/-- `INIT_LEVEL - 1` fits the three bits of `BRIGHT` (R4, R101). -/
theorem initBrightness_toNat {p : Params} (h : p.valid = true) : (initBrightness p).toNat = p.initLevel - 1 := by
  simp only [Params.valid, Bool.and_eq_true, decide_eq_true_eq] at h
  rw [initBrightness, BitVec.toNat_ofNat]
  omega

/-- `min(level, 8) - 1` fits the three bits of `BRIGHT` (R59, R102). -/
theorem brightnessOf_toNat {level : Int} (h : 1 ≤ level) : ((brightnessOf level).toNat : Int) = min level 8 - 1 := by
  rw [brightnessOf, BitVec.toNat_ofNat]
  omega

/-- The control byte of a display turned on (R55, R112). -/
theorem controlByte_on (b : BitVec 3) : controlByte .on b = 0x88#8 ||| b.zeroExtend 8 := rfl

/-- The control byte of a display turned off (R55, R113). -/
theorem controlByte_off (b : BitVec 3) : controlByte .off b = 0x80#8 ||| b.zeroExtend 8 := rfl

/-! ## The segment buffer after a loop -/

/-- Every position is an entry of a buffer of its one size (R57). -/
theorem position_lt_length {s : State} (hp : s.params.valid = true) (hs : SegSized s) (pos : Nat) :
    position s.params pos < s.seg.length := by
  rw [(Memory.wf_iff _ _).1 hs]
  exact Nat.mod_lt _ (Params.n_bounds hp).1

/-- Storing a byte at each position of a buffer of one size leaves exactly those bytes. -/
theorem storeEach_range {n : Nat} {m : Memory} (h : m.length = n) (data : Nat → Byte) :
    storeEach id data (List.range n) m = (List.range n).map data :=
  set_each_eq_map data n m h

/-- Storing at different indices can be done in any order (R109). -/
theorem storeEach_perm {α : Type} {index : α → Nat} {l l' : List α} (hl : l.Perm l')
    (inj : ∀ x ∈ l, ∀ y ∈ l, index x = index y → x = y) (data : α → Byte) (m : Memory) :
    storeEach index data l m = storeEach index data l' m := by
  refine hl.foldl_eq' (fun x hx y hy m => ?_) m
  by_cases hxy : x = y
  · rw [hxy]
  · exact List.set_comm _ _ fun h => hxy (inj x hx y hy h)

/-- A position nothing is stored at keeps its byte. -/
theorem storeEach_getElem?_of_ne {α : Type} {index : α → Nat} {l : List α} {j : Nat} (h : ∀ x ∈ l, index x ≠ j)
    (data : α → Byte) (m : Memory) : (storeEach index data l m)[j]? = m[j]? := by
  induction l generalizing m with
  | nil => rfl
  | cons x l ih =>
    have rest := ih (fun y hy => h y (List.mem_cons_of_mem x hy)) (m.set (index x) (data x))
    exact rest.trans (List.getElem?_set_ne (h x List.mem_cons_self))

/-- The padded bytes of `SHOWSEGMENTARRAY`, position by position (R61, R106). -/
theorem map_arrayByte_range {bytes : List Byte} {n : Nat} (h : bytes.length ≤ n) :
    (List.range n).map (arrayByte bytes) = bytes ++ List.replicate (n - bytes.length) 0x00#8 := by
  refine List.ext_getElem (by simp; omega) fun i hi _ => ?_
  by_cases hb : i < bytes.length <;> simp [arrayByte, hb, List.getElem_append]

/-- What `SHOWDIGITARRAY` shows at a position, from the three rules of R104. -/
theorem arrayPattern_eq_glyph {values : List Nat} {glyph : Nat → Byte}
    (digit : ∀ i v, values[i]? = some v → v ≤ 9 → glyph i = lut.getD v 0x00#8)
    (above : ∀ i v, values[i]? = some v → 9 < v → glyph i = 0x00#8)
    (missing : ∀ i, values.length ≤ i → glyph i = 0x00#8) : arrayPattern values = glyph := by
  funext i
  cases hv : values[i]? with
  | none => simp [arrayPattern, arrayDigit, hv, missing i (List.getElem?_eq_none_iff.1 hv)]
  | some v =>
    by_cases h9 : v ≤ 9
    · have hm : v % 16 = v := Nat.mod_eq_of_lt (by omega)
      simp [arrayPattern, arrayDigit, hv, h9, digit i v hv h9, segmentPattern, digitAddress, hm]
    · simp [arrayPattern, arrayDigit, hv, h9, above i v hv (by omega)]

/-! ## Equal operations -/

/-- An intensity below 1 is `OFF` (R102). -/
theorem body_intensity_of_lt {level : Int} (h : level < 1) (s : State) : body (.intensity level) s = body .off s := by
  simp [body, opIntensity_eq, h]

/-- An intensity above 8 is 8 (R59, R102). -/
theorem body_intensity_of_gt {level : Int} (h : 8 < level) (s : State) :
    body (.intensity level) s = body (.intensity 8) s := by
  have clamped : brightnessOf level = brightnessOf 8 := by
    rw [brightnessOf, brightnessOf, min_eq_right h.le, min_self]
  have above : ¬level < 1 := by omega
  simp [body, opIntensity_eq, clamped, above]

theorem body_showdigitarray_nil (x : Nat) (s : State) : body (.showdigitarray [] x) s = body .clear s := by
  rw [body, body, opShowdigitarray_eq, opClear_eq]
  rfl

theorem body_showsegmentarray_nil (s : State) : body (.showsegmentarray []) s = body .clear s := by
  rw [body, body, opShowsegmentarray_eq, opClear_eq]
  rfl

/-! ## The decimal point -/

theorem withPoint_bit7 (shown : Bool) (b : Byte) : (withPoint shown b)[7] = shown := by
  revert shown b
  decide

theorem withPoint_below (shown : Bool) (b : Byte) : ∀ k < 7, (withPoint shown b).getLsbD k = b.getLsbD k := by
  revert shown b
  decide

/-- Written back or not, the byte `TOGGLEDP` made of an entry is the one it makes of it again (R110). -/
theorem withPoint_getD_writeback (m : Memory) (shown : Bool) (i : Nat) (w : Bool) :
    withPoint shown ((if w then m.set i (withPoint shown (m.getD i 0x00#8)) else m).getD i 0x00#8) =
      withPoint shown (m.getD i 0x00#8) :=
  (AgreeBelowPoint.of_writeback m shown i w).symm.withPoint_getD shown i

theorem segAfter_toggledp_twice (p : Params) (m : Memory) (pos : Nat) (shown : Bool) :
    segAfter p (segAfter p m (.toggledp pos shown)) (.toggledp pos shown) = segAfter p m (.toggledp pos shown) := by
  rw [segAfter, segAfter, withPoint_getD_writeback]
  cases p.dpWriteback with
  | false => rfl
  | true => exact List.set_set ..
####################
(Brief) Each line that holds the word "buffer" should be extracted from the records.

(Task solution)
/-! ## The segment buffer after a loop -/
/-- Every position is an entry of a buffer of its one size (R57). -/
/-- Storing a byte at each position of a buffer of one size leaves exactly those bytes. -/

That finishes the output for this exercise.